• **How to complete this task**:
Could you reproduce, from the records below, everything from the line with "list folded. -/" down to the line with "core has it -/", keeping both of those lines and changing nothing?

• **Supplied material**:
-- ==== Sys2Proof/Machine/Collective.lean ====
section
/-!
DEFINITION. Tile tables and collectives (09 R263, R264, 16 R404 to R412), Treldy Link ports and accesses of
peer cards (16 R400 to R403).
-/

namespace Sys2Proof.Machine

/-! ## Entries of a tile table -/

/-- The fields of an entry (R406). -/
def CollEntry.local_ (e : CollEntry) : DWord := dwAt e.fields 0
def CollEntry.result (e : CollEntry) : DWord := dwAt e.fields 8
def CollEntry.peers (e : CollEntry) : Word := wAt e.fields 24
def CollEntry.op (e : CollEntry) : Nat := natAt e.fields 28 1
def CollEntry.fmt (e : CollEntry) : Nat := natAt e.fields 29 1
def CollEntry.root (e : CollEntry) : Nat := natAt e.fields 30 1
def CollEntry.count (e : CollEntry) : Nat := natAt e.fields 32 4
def CollEntry.epoch (e : CollEntry) : Word := wAt e.fields 36
/-- E, the element size (R408). -/
def CollEntry.esize (e : CollEntry) : Nat := if e.fmt = 1 ∨ e.fmt = 2 then 2 else 4
/-- The bytes of one contribution (R408). -/
def CollEntry.bytes (e : CollEntry) : Nat := e.count * e.esize
/-- The members, in ascending order. -/
def CollEntry.members (e : CollEntry) : List Nat := (List.range 32).filter fun k => bit e.peers k

/-- The fields lie in their ranges (R406, R407). -/
def CollEntry.ok (e : CollEntry) (card : Nat) : Bool :=
  decide (e.op ≤ 4 ∧ e.fmt ≤ 3 ∧ e.count % 32 = 0 ∧ 32 ≤ e.count ∧ e.count ≤ 2 ^ 20) &&
    (if e.op = 3 then e.members.contains e.root else e.root == 0xff) &&
    e.members.contains card && decide (2 ≤ e.members.length) &&
    !nonzeroAt e.fields 31 1 && !nonzeroAt e.fields 44 4 && !nonzeroAt e.fields 56 8

/-! ## Reduction -/

/-- The format of FMT 0 to 2 (R406). -/
def collFmt : Nat → Fmt
  | 1 => bf16 | 2 => fp16 | _ => fp32

/-- Element `i` of a contribution. -/
def collElem (size : Nat) (bs : List Byte) (i : Nat) : Nat := natAt bs (size * i) size

/-- E_b of a block (R409): the elements of every member. -/
def blockExp (f : Fmt) (codes : List Nat) : Int :=
  ((codes.filterMap fun c => match f.value c with
    | .fin _ a b => if a = 0 then none else some (floorLog2 a b)
    | _ => none).foldl (fun m x => match m with
      | none => some x
      | some y => some (max x y)) (none : Option Int)).getD 0

/-- A contribution quantised at entry (R410). -/
def quantise (f : Fmt) (eb : Int) (c : Nat) : Int :=
  match (f.value c).mul (.pow2 (30 - eb)) with
  | .fin n a b => signed n (roundIntMag .rn n a b)
  | _ => 0

/-- The sum of one element over the members (R410). -/
def exactSum (f : Fmt) (eb : Int) (codes : List Nat) : Nat :=
  let vs := codes.map f.value
  let s := (codes.map (quantise f eb)).foldl (· + ·) 0
  let r := f.round .rn
  if vs.any Ex.isNan ∨ (vs.contains (.inf false) ∧ vs.contains (.inf true)) then f.canonNan
  else if vs.contains (.inf false) then r (.inf false)
  else if vs.contains (.inf true) then r (.inf true)
  else if s = 0 then f.code (codes.all f.sign) 0
  else r ((Ex.ofInt s).mul (.pow2 (eb - 30)))

/-- A signed 32-bit code. -/
def i32Of (c : Nat) : Int := (BitVec.ofNat 32 c).toInt

/-- A nonempty list folded. -/
def fold1 (g : Nat → Nat → Nat) : List Nat → Nat
  | [] => 0
  | x :: xs => xs.foldl g x

/-- Element `i` of the result of sum, max or min, from the members' contributions (R408 to R411). -/
def CollEntry.reduce (e : CollEntry) (ds : List (List Byte)) (i : Nat) : Nat :=
  let at_ (j : Nat) : List Nat := ds.map fun d => collElem e.esize d j
  let f := collFmt e.fmt
  match e.op, decide (e.fmt = 3) with
  | 0, true =>
    (max (-2147483648) (min 2147483647 (((at_ i).map i32Of).foldl (· + ·) 0)) % 4294967296).toNat
  | 0, false => exactSum f (blockExp f ((List.range 32).flatMap fun j => at_ (i / 32 * 32 + j))) (at_ i)
  | 1, true => fold1 (fun x y => if i32Of x < i32Of y then y else x) (at_ i)
  | 1, false => fold1 (nanBoth Fmt.maxCodeOf f) (at_ i)
  | _, true => fold1 (fun x y => if i32Of y < i32Of x then y else x) (at_ i)
  | _, false => fold1 (nanBoth Fmt.minCode f) (at_ i)
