-- ==== Sys2Proof/Machine/Place.lean ====
section
/-!
DEFINITION. Placement: what a workgroup needs of a core (01 R12 to R14, 12 R334, 10 R286), the start of a
workgroup (01 R11, R16 to R19, 08 R209), the rank of launches and what holds one back (12 R324, R325, R328,
R329, R333, R335, 14 R366, R373), deques and stealing (12 R337 to R340, 13 R360).
-/

namespace Sys2Proof.Machine

/-! ## What a workgroup needs, and whether a core has it -/

/-- What a workgroup needs: producer and consumer crews and the register bytes of one of each, scratchpad bytes,
whether it has a sequencer program, and its tokens. -/
structure Need where
  prod : Nat
  cons : Nat
  prodBytes : Nat
  consBytes : Nat
  scratch : Nat
  seq : Bool
  cost : Nat
  deriving DecidableEq, Repr

/-- The register bytes of a crew, helper threads among them (R14). -/
def crewBytes (size allot : Nat) : Nat := (size + 3) / 4 * 4 * allot * 4

/-- What a workgroup of a role-entry table needs. -/
def Roles.need (r : Roles) (cost : Nat) : Need :=
  { prod := r.prodCrews, cons := r.consCrews, prodBytes := crewBytes r.crewSize r.prodAllot
    consBytes := crewBytes r.crewSize r.consAllot, scratch := r.scratch, seq := r.seqPc != 0
    cost := if r.seqPc = 0 then 0 else cost }

/-- What a task needs (R12, R13). -/
def taskNeed (r : Roles) (threads : Nat) : Need :=
  { prod := 0, cons := 1, prodBytes := 0, consBytes := crewBytes threads r.consAllot, scratch := r.scratch
    seq := false, cost := 0 }

/-- The crews and the register bytes that are free in each partition of a core, the workgroups that `gone` names
counted as ended (R14). Log entry 60, DEDUCED. -/
def State.partRoom (s : State) (c : Nat) (gone : Workgroup → Bool) : List (Nat × Nat) :=
  let wgs := (s.colWgs c).filter fun w => !gone w
  let crews := s.crews.filter fun x => wgs.any fun w => w.wid == x.wid
  (List.range 8).map fun p =>
    let mine := crews.filter fun x => x.part == p
    (12 - mine.length, 196608 - (mine.map fun x => crewBytes x.size x.allot).foldl (· + ·) 0)

/-- The crews of each role put into each partition, if they can all be placed (R14). Log entry 60, DEDUCED. -/
def assignCrews (n : Need) : List (Nat × Nat) → Nat → Nat → Option (List (Nat × Nat))
  | [], p, c => if p = 0 ∧ c = 0 then some [] else none
  | (slots, room) :: rest, p, c => (List.range (p + 1)).findSome? fun k =>
    if slots < k ∨ room < k * n.prodBytes then none
    else
      let m := min c (min (slots - k) ((room - k * n.prodBytes) / n.consBytes))
      (assignCrews n rest (p - k) (c - m)).map fun x => (k, m) :: x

• **Reply to the task**:
/-- A nonempty list folded. -/
def fold1 (g : Nat → Nat → Nat) : List Nat → Nat
  | [] => 0
  | x :: xs => xs.foldl g x

/-- Element `i` of the result of sum, max or min, from the members' contributions (R408 to R411). -/
def CollEntry.reduce (e : CollEntry) (ds : List (List Byte)) (i : Nat) : Nat :=
  let at_ (j : Nat) : List Nat := ds.map fun d => collElem e.esize d j
  let f := collFmt e.fmt
  match e.op, decide (e.fmt = 3) with
  | 0, true =>
    (max (-2147483648) (min 2147483647 (((at_ i).map i32Of).foldl (· + ·) 0)) % 4294967296).toNat
  | 0, false => exactSum f (blockExp f ((List.range 32).flatMap fun j => at_ (i / 32 * 32 + j))) (at_ i)
  | 1, true => fold1 (fun x y => if i32Of x < i32Of y then y else x) (at_ i)
  | 1, false => fold1 (nanBoth Fmt.maxCodeOf f) (at_ i)
  | _, true => fold1 (fun x y => if i32Of y < i32Of x then y else x) (at_ i)
  | _, false => fold1 (nanBoth Fmt.minCode f) (at_ i)
-- ==== Sys2Proof/Machine/Place.lean ====
section
/-!
DEFINITION. Placement: what a workgroup needs of a core (01 R12 to R14, 12 R334, 10 R286), the start of a
workgroup (01 R11, R16 to R19, 08 R209), the rank of launches and what holds one back (12 R324, R325, R328,
R329, R333, R335, 14 R366, R373), deques and stealing (12 R337 to R340, 13 R360).
-/

namespace Sys2Proof.Machine

/-! ## What a workgroup needs, and whether a core has it -/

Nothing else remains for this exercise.